Unlike some other programming languages, Python does not require explicit variable type declarations. It can automatically infer numeric types. For example, in the code above, since a has no decimal point, Python treats it as an integer (`int`), while b contains a decimal point, so Python interprets it as a floating-point number (`float`).

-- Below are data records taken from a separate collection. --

-- ==== Sys2Proof/Machine/Masks.lean ====
section
/-! DEFINITION. MASK, VOTE and SHFL (04 R111 to R113). -/

namespace Sys2Proof.Machine

/-- The mask a selector names: m0 to m7, AM, LIVE, no lane, lanes 0 to W−1. -/
def maskSel (i : Iss) (sel : Nat) : LaneMask :=
  if sel ≤ 7 then i.ctx.maskGet sel
  else if sel = 8 then i.ctx.am else if sel = 9 then i.ctx.live else if sel = 10 then 0 else onesMask i.width
/-- A mask op that writes md, a combination of masks. -/
def maskOp (m : Iss → LaneMask) (i : Iss) (s : State) : Res :=
  if !(groupLevel i).isEmpty then .fault s (groupLevel i)
  else .done s { i.g with ctx := i.ctx.maskSet (i.mb 13 10) (m i) } i.next none

/-- MSET (04 Table 4.5): of the active lanes, those whose predicate satisfies the mode or whose register is not 0; in runahead a poisoned
lane writes 0. -/
def msetEffect (i : Iss) (s : State) : Res :=
  let act := lanesOf i.width i.ctx.am
  if i.mbit 9 then
    let src : Src := wordSrc i.f.a
    let isQ := match regOf i.f.a with | .q _ => true | _ => false
    let fs := groupLevel i ++ (if isQ then [⟨3, 6, 0, none, none⟩] else srcFaults i src) ++ (if i.ra then [] else poisonFaults i act [src])
    if !fs.isEmpty then .fault s fs
    else
      let m := maskOf (act.filter fun l => (s.readSrc i 0 0 l src).getD 0 0 ≠ 0 ∧ srcPoison i l src = 0)
      .done s ((({ i.g with ctx := i.ctx.maskSet (i.mb 13 10) m } : Group)).free (freedNames i [src])) i.next none
  else
    maskOp (fun i => maskOf (act.filter fun l => modeHolds (i.mb 4 3) (s.readPred i.g (i.mb 7 5) l))) i s

/-- MACT. -/
def mactEffect (i : Iss) (s : State) : Res :=
  if !(groupLevel i).isEmpty then .fault s (groupLevel i)
  else .done s { i.g with ctx := { i.ctx with am := maskSel i (i.mb 9 6) &&& i.ctx.live } } i.next none

/-- MRD. -/
def mrdEffect (i : Iss) (s : State) : Res :=
  let w : W32 := (maskSel i (i.mb 9 6)).extractLsb' (32 * i.mb 1 0) 32
  let d : Dst := .reg i.f.d 1 1 true false
  let fs := groupLevel i ++ dstFaults i [] d
  if !fs.isEmpty then .fault s fs
  else
    let lanes := if d.isG then [0] else lanesOf i.width i.ctx.am
    commitLanes [] d none false (lanes.map fun l => (l, { words := [w] })) i s

/-- VOTE: over the lanes of ms and AM, whether some, each, none or an odd number satisfy the mode. -/
def voteOf (kind n total : Nat) : Bool :=
  match kind with
  | 0 => decide (0 < n)
  | 1 => n == total
  | 2 => n == 0
  | _ => n % 2 == 1
def voteEffect (i : Iss) (s : State) : Res :=
  if !(groupLevel i).isEmpty then .fault s (groupLevel i)
  else
    let u := lanesOf i.width (maskSel i (i.mb 13 10) &&& i.ctx.am)
    let n := (u.filter fun l => modeHolds (i.mb 4 3) (s.readPred i.g (i.mb 7 5) l)).length
    let v := predOf (voteOf (i.mb 9 8) n u.length)
    commitLanes [] (.pred (i.mb 2 0)) (some 4) false ((List.range i.width).map fun l => (l, { pred := v })) i s

/-- The lane that an active lane reads in SHFL, or none when it keeps its own (04 R113): n is the segment, x the operand. -/
def shflLane (mode n : Nat) (x : W32) (l : Nat) : Option Nat :=
  let base := l / n * n
  match mode with
  | 0 => if x.toNat < n then some (base + x.toNat) else none
  | 1 => some (base + (l - base + x.toNat) % n)
  | 2 =>
    let j : Int := l + x.toInt
    if (base : Int) ≤ j ∧ j < (base + n : Nat) then some j.toNat else none
  | _ =>
    let j := l ^^^ x.toNat
    if base ≤ j ∧ j < base + n then some j else none
/-- Lanes of a segment (04 R112). -/
def shflSegment (w s : Nat) : Nat := if s = 7 ∨ w < 2 ^ (s + 1) then w else 2 ^ (s + 1)

/-- SHFL: every source is read before any lane is written; the poison that matters is that of the lane selected. -/
def shflEffect (i : Iss) (s : State) : Res :=
  let n := if i.mbit 8 then 2 else 1
  let isV := fun fld => match regOf fld with | .v _ => true | _ => false
  let special : List Flt := if isV i.f.d && isV i.f.a then [] else [⟨3, 0xA, 0, none, none⟩]
  let a : Src := { fld := i.f.a, n := n, al := n }
  let d : Dst := .reg i.f.d n n true false
  let imm := i.mbit 7
  let x : Src := wordSrc i.f.b
  let xs := if imm then [] else [x]
  let qx := !imm && (match regOf i.f.b with | .q _ => true | _ => false)
  let fs := special ++ (if isV i.f.a then srcFaults i a else []) ++ (if isV i.f.d then dstFaults i [] d else []) ++
    (if qx then [⟨3, 6, 0, none, none⟩] else xs.flatMap (srcFaults i)) ++ (if d.isG then uniformFaults i (a :: xs) else []) ++
    queueTwice (i.f.d :: i.f.a :: xs.map (·.fld))
  if !fs.isEmpty then .fault s fs
  else
    let sel := fun l =>
      let v : W32 := if imm then (if i.mb 13 12 = 2 then i.f.c.signExtend 32 else i.f.c.setWidth 32) else (s.readSrc i 1 0 l x).getD 0 0
      (shflLane (i.mb 13 12) (shflSegment i.width (i.mb 11 9)) v l).getD l
    let pf := poisonFaults i i.list xs ++ i.list.filterMap fun l =>
      let c := srcPoison i (sel l) a
      if c = 0 then none else some ⟨8, c, laneBit l, none, none⟩
    if !i.ra && !pf.isEmpty then .fault s pf
    else
      let rs := i.list.map fun l =>
        let r : LaneRes := { words := s.readSrc i 0 0 (sel l) a }
        (l, if i.ra && (srcPoison i (sel l) a ≠ 0 || xs.any fun b => srcPoison i l b ≠ 0) then r.taint s l else r)
      commitLanes (a :: xs) d (some 6) false rs i s

def execMset (f : Fields) (s : State) : Host.Outcome State Fault Refusal := issue .mset f s msetEffect
def execMand (f : Fields) (s : State) : Host.Outcome State Fault Refusal :=
  issue .mand f s (maskOp fun i => maskSel i (i.mb 9 6) &&& maskSel i (i.mb 5 2))
def execMor (f : Fields) (s : State) : Host.Outcome State Fault Refusal :=
  issue .mor f s (maskOp fun i => maskSel i (i.mb 9 6) ||| maskSel i (i.mb 5 2))
def execMnot (f : Fields) (s : State) : Host.Outcome State Fault Refusal :=
  issue .mnot f s (maskOp fun i => onesMask i.width &&& ~~~maskSel i (i.mb 9 6))
def execMact (f : Fields) (s : State) : Host.Outcome State Fault Refusal := issue .mact f s mactEffect
def execMrd (f : Fields) (s : State) : Host.Outcome State Fault Refusal := issue .mrd f s mrdEffect
def execVote (f : Fields) (s : State) : Host.Outcome State Fault Refusal := issue .vote f s voteEffect
def execShfl (f : Fields) (s : State) : Host.Outcome State Fault Refusal := issue .shfl f s shflEffect

end Sys2Proof.Machine
end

We can use the Python keyword `type` to get the type of a variable.

In [22]:
type(a)

int

In [23]:
type(b)

float

Type casting refers to converting one data type into another. Python provides several built-in methods to facilitate casting including int(), float() and str().

In [25]:
float(a)  # cast an integer variable to float

1.0

In [26]:
int(b)  # cast a float variable to integer

2

In [5]:
str(a)

'1'

- When integers and floating-point numbers are mixed in an operation, the result will be automatically converted to a floating-point number.

## String
<hr>

A string is a sequence of characters. We can use **either single quotes `' '` or double quotes `"" ""`** to express a string.

In [None]:
name = 'chen'
name

In [None]:
city = "London"
city

We can concatenate strings directly using the plus operator `+`:

In [None]:
name + city

Another common concatenation method is using the `join()` method: `str.join(sequence)`, which joins elements in the sequence with specified characters to produce a new string. For example:

In [None]:
",".join(["chen", "zhang", "li"])  # concatenating 3 strings with comma

In [None]:
"-".join(["2020", "05", "13"])  # concatenating 3 strings with dash

In [None]:
" ".join(["Brunel", "University"]) # concatenating 2 strings with space

If concatnating same strings, we can use the muliplication operator `*`：

In [None]:
name = "John"
name * 3

we can access individual elements of a **sequence** using indexing. The elements in a **sequence** are indexed starting from 0, and -1 from end.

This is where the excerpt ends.